As for the reasons for the reverse between demand and supply, Zhang said that the balancing economic development trend of China's different regions contributes a lot.

"As a result of active local economy around the country, many workers who would have left hometown to seek jobs in big cities now would rather work at factories mushrooming in their hometown," said Zhang.

"With a higher cost of living and a salary only some 300 yuan (US$36.1) more than what a worker could earn in his hometown each month, the charm of Guangzhou has been greatly reduced," said Zhang.

This year's labor force market of the Pearl River Delta presents the characteristics of what experts describe as an olive shape: the demand for workers with advanced techniques and rich experiences and that for manual workers able to do heavy physical labor are great while the demand for general workers is basically saturated.

"Now traditional labor-intensive industries including those making clothes, shoes, toys, furniture, machinery are being discarded by migrant workers as businesses with better working conditions and higher income, such as electronic factories, have become their first preference when seeking a job," said Liu Qiusheng.

"It calls for a readjustment of the industrial structure of Guangdong," said Liu.

A recent survey made by Guangdong provincial Labor and Social Security Department (LSSD) in eight major industrial cities of the Pearl River Delta shows that labor intensive enterprises, once the most thriving industry of the region, are being troubled by worker shortage.

"Compared with other regions of the country, the attraction for migrant workers of Guangdong which still strongly depends on traditional labor intensive industries, are weakening," said Huang Linyan, head of the salary office of the LSSD of Guangdong.

Moreover, as Guangdong has recently  increased its minimum salary by some 100 yuan (US$12), which involves the social security fund, labor intensive enterprises feel more pressure from the rise of labor force cost.

"I will try raising salary to employ enough workers. But the meager profits of the industry make the salary margin rather small," said a businessman from Hong Kong who owns a shoe factory in Guangdong.

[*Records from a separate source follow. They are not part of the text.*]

-- ==== Sys2Proof/Laws/Exec.lean ====
section
/-! SUPPORT. What each meaning with more than one outcome can do, one lemma per meaning, and what `exec` does to the fault report;
the proofs about steps cite these. -/

namespace Sys2Proof.Machine

/-! ### Control transfer -/

theorem execRet_cases {s t : State} (h : execRet s = .next t) :
    (∃ hp : 0 < s.sp.val,
      t = { s with sp := ⟨s.sp.val - 1, by omega⟩, pc := s.stack[s.sp.val - 1]'(by omega) }) ∨
    (s.sp = 0 ∧ t = { s with pc := s.pc - 2, fault := ⟨.stackUnderflow, s.pc - 2⟩ }) := by
  by_cases hp : 0 < s.sp.val
  · rw [execRet, State.pop_of_pos hp] at h
    exact .inl ⟨hp, (Host.Outcome.next.inj h).symm⟩
  · have h0 : s.sp = 0 := Fin.ext (by simpa using hp)
    rw [execRet, State.pop_eq_none.mpr h0] at h
    exact .inr ⟨h0, (Host.Outcome.next.inj h).symm⟩

theorem execCall_cases {nnn : Addr12} {s t : State} (h : execCall nnn s = .next t) :
    (∃ hp : s.sp.val < 16,
      t = { s with stack := s.stack.set s.sp.val s.pc, sp := ⟨s.sp.val + 1, by omega⟩, pc := zext16 nnn }) ∨
    (s.sp = 16 ∧ t = { s with pc := s.pc - 2, fault := ⟨.stackOverflow, s.pc - 2⟩ }) := by
  by_cases hp : s.sp.val < 16
  · rw [execCall, State.push_of_lt hp] at h
    exact .inl ⟨hp, (Host.Outcome.next.inj h).symm⟩
  · have h0 : s.sp = 16 := Fin.ext (by simp; omega)
    rw [execCall, State.push_eq_none.mpr h0] at h
    exact .inr ⟨h0, (Host.Outcome.next.inj h).symm⟩

/-! ### Data access -/

theorem withRange_cases {m : Nat} {s t : State} {go : State → Outcome} (h : withRange m s go = .next t) :
    (s.idx.toNat + m ≤ 0xFFF ∧ go s = .next t) ∨
    (0xFFF < s.idx.toNat + m ∧ t = { s with pc := s.pc - 2, fault := ⟨.memRange, s.rangeAddr⟩ }) := by
  by_cases hr : s.idx.toNat + m ≤ 0xFFF
  · rw [withRange_of_le go hr] at h
    exact .inl ⟨hr, h⟩
  · rw [withRange_of_gt go (by omega)] at h
    exact .inr ⟨by omega, (Host.Outcome.next.inj h).symm⟩

theorem toNat_rangeAddr (s : State) : s.rangeAddr.toNat = max s.idx.toNat 0x1000 := by
  have := s.idx.isLt
  simp only [State.rangeAddr, BitVec.toNat_ofNat]
  omega

theorem execLdB_of_le (x : Reg) {s : State} (h : s.idx.toNat + 2 ≤ 0xFFF) :
    execLdB x s = .next (s.storeBytes s.idx.toNat (bcdDigits (s.getV x))) := withRange_of_le _ h

theorem execLdB_cases {x : Reg} {s t : State} (h : execLdB x s = .next t) :
    (s.idx.toNat + 2 ≤ 0xFFF ∧ t = s.storeBytes s.idx.toNat (bcdDigits (s.getV x))) ∨
    (0xFFF < s.idx.toNat + 2 ∧ t = { s with pc := s.pc - 2, fault := ⟨.memRange, s.rangeAddr⟩ }) :=
  (withRange_cases h).imp_left fun ⟨hr, e⟩ => ⟨hr, (Host.Outcome.next.inj e).symm⟩

theorem execStoreRegs_of_le {x : Reg} {s : State} (h : s.idx.toNat + x.val ≤ 0xFFF) :
    execStoreRegs x s = .next { s.storeBytes s.idx.toNat (regsUpTo s x) with idx := idxAfterBlock s x } :=
  withRange_of_le _ h

theorem execStoreRegs_cases {x : Reg} {s t : State} (h : execStoreRegs x s = .next t) :
    (s.idx.toNat + x.val ≤ 0xFFF ∧ t = { s.storeBytes s.idx.toNat (regsUpTo s x) with idx := idxAfterBlock s x }) ∨
    (0xFFF < s.idx.toNat + x.val ∧ t = { s with pc := s.pc - 2, fault := ⟨.memRange, s.rangeAddr⟩ }) :=
  (withRange_cases h).imp_left fun ⟨hr, e⟩ => ⟨hr, (Host.Outcome.next.inj e).symm⟩

theorem execLoadRegs_cases {x : Reg} {s t : State} (h : execLoadRegs x s = .next t) :
    (s.idx.toNat + x.val ≤ 0xFFF ∧
      t = { s with v := fillRegs s.readByte s.idx.toNat (x.val + 1) s.v, idx := idxAfterBlock s x }) ∨
    (0xFFF < s.idx.toNat + x.val ∧ t = { s with pc := s.pc - 2, fault := ⟨.memRange, s.rangeAddr⟩ }) :=
  (withRange_cases h).imp_left fun ⟨hr, e⟩ => ⟨hr, (Host.Outcome.next.inj e).symm⟩

/-- `I` after a block transfer that was in range: no wrap (43_index_memory.md R124). -/
theorem toNat_idxAfterBlock {s : State} {x : Reg} (h : s.idx.toNat + x.val ≤ 0xFFF) :
    (idxAfterBlock s x).toNat = if s.quirks.incI then s.idx.toNat + x.val + 1 else s.idx.toNat := by
  unfold idxAfterBlock
  split
  · simp only [BitVec.toNat_add, BitVec.toNat_ofNat]
    omega
  · rfl

/-! ### Draw and key wait -/

theorem execDrw_of_gate {x y : Reg} {n : Fin 16} {s : State} (h : frameGate s = true) : execDrw x y n s = stall s := by
  simp [execDrw, h]

theorem execDrw_of_range {x y : Reg} {n : Fin 16} {s : State} (hg : frameGate s = false)
    (hr : n.val = 0 ∨ s.idx.toNat + (n.val - 1) ≤ 0xFFF) : execDrw x y n s = .next (drawNow x y n.val s) := by
  unfold execDrw
  rw [if_neg (by simp [hg])]
  by_cases hn : n.val = 0
  · rw [if_pos hn, hn]
  · rw [if_neg hn, withRange_of_le _ (by tauto)]

theorem execDrw_cases {x y : Reg} {n : Fin 16} {s t : State} (h : execDrw x y n s = .next t) :
    (frameGate s = true ∧ t = { s with pc := s.pc - 2 }) ∨
    (frameGate s = false ∧ (n.val = 0 ∨ s.idx.toNat + (n.val - 1) ≤ 0xFFF) ∧ t = drawNow x y n.val s) ∨
    (frameGate s = false ∧ n.val ≠ 0 ∧ 0xFFF < s.idx.toNat + (n.val - 1) ∧
      t = { s with pc := s.pc - 2, fault := ⟨.memRange, s.rangeAddr⟩ }) := by
  by_cases hg : frameGate s = true
  · rw [execDrw_of_gate hg] at h
    exact .inl ⟨hg, (Host.Outcome.next.inj h).symm⟩
  · rw [Bool.not_eq_true] at hg
    by_cases hr : n.val = 0 ∨ s.idx.toNat + (n.val - 1) ≤ 0xFFF
    · rw [execDrw_of_range hg hr] at h
      exact .inr (.inl ⟨hg, hr, (Host.Outcome.next.inj h).symm⟩)
    · rw [not_or] at hr
      unfold execDrw at h
      rw [if_neg (by simp [hg]), if_neg hr.1, withRange_of_gt _ (by omega)] at h
      exact .inr (.inr ⟨hg, hr.1, by omega, (Host.Outcome.next.inj h).symm⟩)

/-- What a draw that goes ahead writes: registers, pixels, the frame flag, the port (R132). -/
theorem drawNow_frame (x y : Reg) (n : Nat) (s : State) :
    drawNow x y n s = { s with v := (drawNow x y n s).v, fb := (drawing x y n s).1,
                               frameReady := if s.quirks.waitFrame then false else s.frameReady,
                               out := .fbChanged (drawing x y n s).1.snapshot :: s.out } := rfl

theorem getV_drawNow (x y : Reg) (n : Nat) (s : State) (r : Reg) :
    (drawNow x y n s).getV r = if r = 15 then flagByte (drawing x y n s).2 else s.getV r :=
  State.getV_setVF _ r _

theorem execLdVxK_of_up (x : Reg) {s : State} (h : ∀ k, s.keyDown k = false) :
    execLdVxK x s = .next { s with pc := s.pc - 2 } := by
  rw [execLdVxK, lowestKey_eq_none.2 h]
  rfl

theorem execLdVxK_cases {x : Reg} {s t : State} (h : execLdVxK x s = .next t) :
    (lowestKey s = none ∧ t = { s with pc := s.pc - 2 }) ∨
    (∃ k, lowestKey s = some k ∧ t = s.setV x (BitVec.ofNat 8 k.val)) := by
  unfold execLdVxK at h
  split at h
  · rename_i hk
    exact .inl ⟨hk, (Host.Outcome.next.inj h).symm⟩
  · rename_i k hk
    exact .inr ⟨k, hk, (Host.Outcome.next.inj h).symm⟩

/-! ### All instructions -/

/-- Every meaning answers a next state (30_encoding.md R56, 60_exceptions.md R151). -/
theorem exec_next (i : Instr) (s : State) : ∃ t, exec i s = .next t := by
  cases i with
  | ret => simp only [exec, execRet]; split <;> exact ⟨_, rfl⟩
  | call nnn => simp only [exec, execCall]; split <;> exact ⟨_, rfl⟩
  | ldB x => simp only [exec, execLdB, withRange]; split <;> exact ⟨_, rfl⟩
  | storeRegs x => simp only [exec, execStoreRegs, withRange]; split <;> exact ⟨_, rfl⟩
  | loadRegs x => simp only [exec, execLoadRegs, withRange]; split <;> exact ⟨_, rfl⟩
  | drw x y n => simp only [exec, execDrw, withRange]; (repeat' split) <;> exact ⟨_, rfl⟩
  | ldVxK x => simp only [exec, execLdVxK]; split <;> exact ⟨_, rfl⟩
  | _ => exact ⟨_, rfl⟩

/-- Either an instruction leaves the fault report alone, or all it does is record a fault at its own address (R151). -/
theorem exec_fault_cases {i : Instr} {s t : State} (h : exec i s = .next t) :
    t.fault = s.fault ∨ t = { s with pc := s.pc - 2, fault := t.fault } := by
  cases i with
  | ret => rcases execRet_cases h with ⟨_, rfl⟩ | ⟨_, rfl⟩ <;> simp
  | call nnn => rcases execCall_cases h with ⟨_, rfl⟩ | ⟨_, rfl⟩ <;> simp
  | ldB x => rcases execLdB_cases h with ⟨_, rfl⟩ | ⟨_, rfl⟩ <;> simp
  | storeRegs x => rcases execStoreRegs_cases h with ⟨_, rfl⟩ | ⟨_, rfl⟩ <;> simp
  | loadRegs x => rcases execLoadRegs_cases h with ⟨_, rfl⟩ | ⟨_, rfl⟩ <;> simp
  | drw x y n =>
    rcases execDrw_cases h with ⟨_, rfl⟩ | ⟨_, _, rfl⟩ | ⟨_, _, _, rfl⟩
    · exact .inl rfl
    · exact .inl rfl
    · exact .inr rfl
  | ldVxK x =>
    rcases execLdVxK_cases h with ⟨_, rfl⟩ | ⟨_, _, rfl⟩ <;> exact .inl rfl
  | orReg x y | andReg x y | xorReg x y =>
    rw [← Host.Outcome.next.inj h, State.setLogic_frame]
    exact .inl rfl
  | seImm _ _ | sneImm _ _ | seReg _ _ | sneReg _ _ | skp _ | sknp _ =>
    simp only [exec, execSeImm, execSneImm, execSeReg, execSneReg, execSkp, execSknp, skipIf_eq] at h
    rw [← Host.Outcome.next.inj h]
    exact .inl rfl
  | _ =>
    rw [← Host.Outcome.next.inj h]
    exact .inl rfl

/-! ### Events -/

@[simp] theorem State.readByte_consume (s : State) (a : Nat) : s.consume.readByte a = s.readByte a := rfl

@[simp] theorem fetch_consume (s : State) : fetch s.consume = fetch s := rfl

theorem State.event_of_schedule {s : State} {e : Event} {rest : List Event} (h : s.schedule = e :: rest) :
    s.event = e ∧ s.consume = { s with schedule := rest } := by
  simp [State.event, State.consume, State.restOrder, h]

theorem State.event_of_order {s : State} (h : s.schedule = []) :
    s.event = s.hostOrder.first ∧ s.consume = { s with hostOrder := s.hostOrder.tail } := by
  cases s
  simp_all [State.event, State.consume, State.restOrder]

theorem State.stepIsNext_iff {s : State} : s.stepIsNext = true ↔ s.event = .step := by
  unfold State.stepIsNext
  split <;> simp_all

/-- One step is the next event, in the state without it (00_scope.md R2). -/
theorem step_of_event {s : State} {e : Event} (h : s.event = e) : step s = runEvent e s.consume := by
  rw [step, nextEvent, h]

/-- A step whose next event is `step` is the core's step event. -/
theorem step_of_stepIsNext {s : State} (h : s.stepIsNext = true) : step s = stepEvent s.consume :=
  step_of_event (State.stepIsNext_iff.1 h)

/-- A fetched word runs in the state after the fetch advance (40_step_control.md R70). -/
theorem step_of_fetch_ok {s : State} {w : Word} (h : s.stepIsNext = true) (nf : s.fault.code = .none) (hf : fetch s = .ok w) :
    step s = exec (decodeWord w) s.consume.advance := by
  rw [step_of_stepIsNext h, stepEvent]
  simp [nf, hf]

/-! ### A placed word -/

theorem tableWord_toNat (w : Word) : tableWord 16 w.toNat = some w := by
  have hw := w.isLt
  simp [tableWord, Nat.mod_eq_of_lt hw, hw]

theorem withFetchWord_toNat (s : State) (w : Word) : s.withFetchWord 16 w.toNat = placeWord s w := by
  simp [State.withFetchWord, tableWord_toNat]

theorem placeWord_pc_le (s : State) (w : Word) : (placeWord s w).pc.toNat ≤ 0xFFE := by
  simp only [placeWord, State.storeBytes_pc]
  split
  · decide
  · omega

theorem placeWord_noFault (s : State) (w : Word) : (placeWord s w).fault.code = .none := by
  simp only [placeWord, State.storeBytes_fault]
  split
  · assumption
  · rfl

theorem placeWord_stepIsNext (s : State) (w : Word) : (placeWord s w).stepIsNext = true := by
  by_cases h : s.stepIsNext = true
  · rw [State.stepIsNext_iff, ← State.stepIsNext_iff.1 h]
    simp [placeWord, State.event, h]
  · rw [State.stepIsNext_iff]
    simp [placeWord, State.event, h]

theorem fetch_placeWord (s : State) (w : Word) : fetch (placeWord s w) = .ok w := by
  rw [fetch_of_le (placeWord_pc_le s w)]
  conv_rhs => rw [← wordOfBytes_bytesOfWord w]
  simp only [placeWord, State.storeBytes_pc]
  rw [State.readByte_storeBytes, State.readByte_storeBytes]
  simp [bytesOfWord]

end Sys2Proof.Machine
end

Responding to the possible weakening of Guangdong's attraction for migrant workers and talents in various fields, the provincial government has started to adjust its policies in attracting foreign capital, including promoting foreign-invested high- and new-technological enterprises, research and development centers, modern service sections and introducing foreign investment in labor intensive enterprises to eastern and western parts and the mountainous area of the province that are relatively laggard in economic development.